▶
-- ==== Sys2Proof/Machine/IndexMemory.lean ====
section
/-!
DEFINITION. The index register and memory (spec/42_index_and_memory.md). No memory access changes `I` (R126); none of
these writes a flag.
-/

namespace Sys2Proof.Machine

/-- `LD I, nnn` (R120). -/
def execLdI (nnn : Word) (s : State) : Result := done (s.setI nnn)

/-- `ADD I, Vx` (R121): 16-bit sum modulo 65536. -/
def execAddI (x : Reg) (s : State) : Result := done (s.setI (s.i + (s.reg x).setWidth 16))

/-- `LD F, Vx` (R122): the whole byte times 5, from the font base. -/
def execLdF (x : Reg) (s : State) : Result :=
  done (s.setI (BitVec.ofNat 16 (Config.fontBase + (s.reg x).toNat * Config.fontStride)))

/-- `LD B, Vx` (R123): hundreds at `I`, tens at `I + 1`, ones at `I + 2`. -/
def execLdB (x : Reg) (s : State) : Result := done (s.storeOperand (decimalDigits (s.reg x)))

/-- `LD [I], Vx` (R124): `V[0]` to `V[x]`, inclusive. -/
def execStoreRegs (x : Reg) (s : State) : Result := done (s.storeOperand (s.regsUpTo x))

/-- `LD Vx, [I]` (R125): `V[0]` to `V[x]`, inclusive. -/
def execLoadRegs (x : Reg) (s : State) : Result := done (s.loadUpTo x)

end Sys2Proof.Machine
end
◀
=== Task details ===
Could you write out, exactly as given, the lines from the one holding "modulo 65536. -/" through the end of the listing, and nothing else?

=== Response to the task ===
/-- `ADD I, Vx` (R121): 16-bit sum modulo 65536. -/
def execAddI (x : Reg) (s : State) : Result := done (s.setI (s.i + (s.reg x).setWidth 16))

/-- `LD F, Vx` (R122): the whole byte times 5, from the font base. -/
def execLdF (x : Reg) (s : State) : Result :=
  done (s.setI (BitVec.ofNat 16 (Config.fontBase + (s.reg x).toNat * Config.fontStride)))

/-- `LD B, Vx` (R123): hundreds at `I`, tens at `I + 1`, ones at `I + 2`. -/
def execLdB (x : Reg) (s : State) : Result := done (s.storeOperand (decimalDigits (s.reg x)))

/-- `LD [I], Vx` (R124): `V[0]` to `V[x]`, inclusive. -/
def execStoreRegs (x : Reg) (s : State) : Result := done (s.storeOperand (s.regsUpTo x))

/-- `LD Vx, [I]` (R125): `V[0]` to `V[x]`, inclusive. -/
def execLoadRegs (x : Reg) (s : State) : Result := done (s.loadUpTo x)

end Sys2Proof.Machine
end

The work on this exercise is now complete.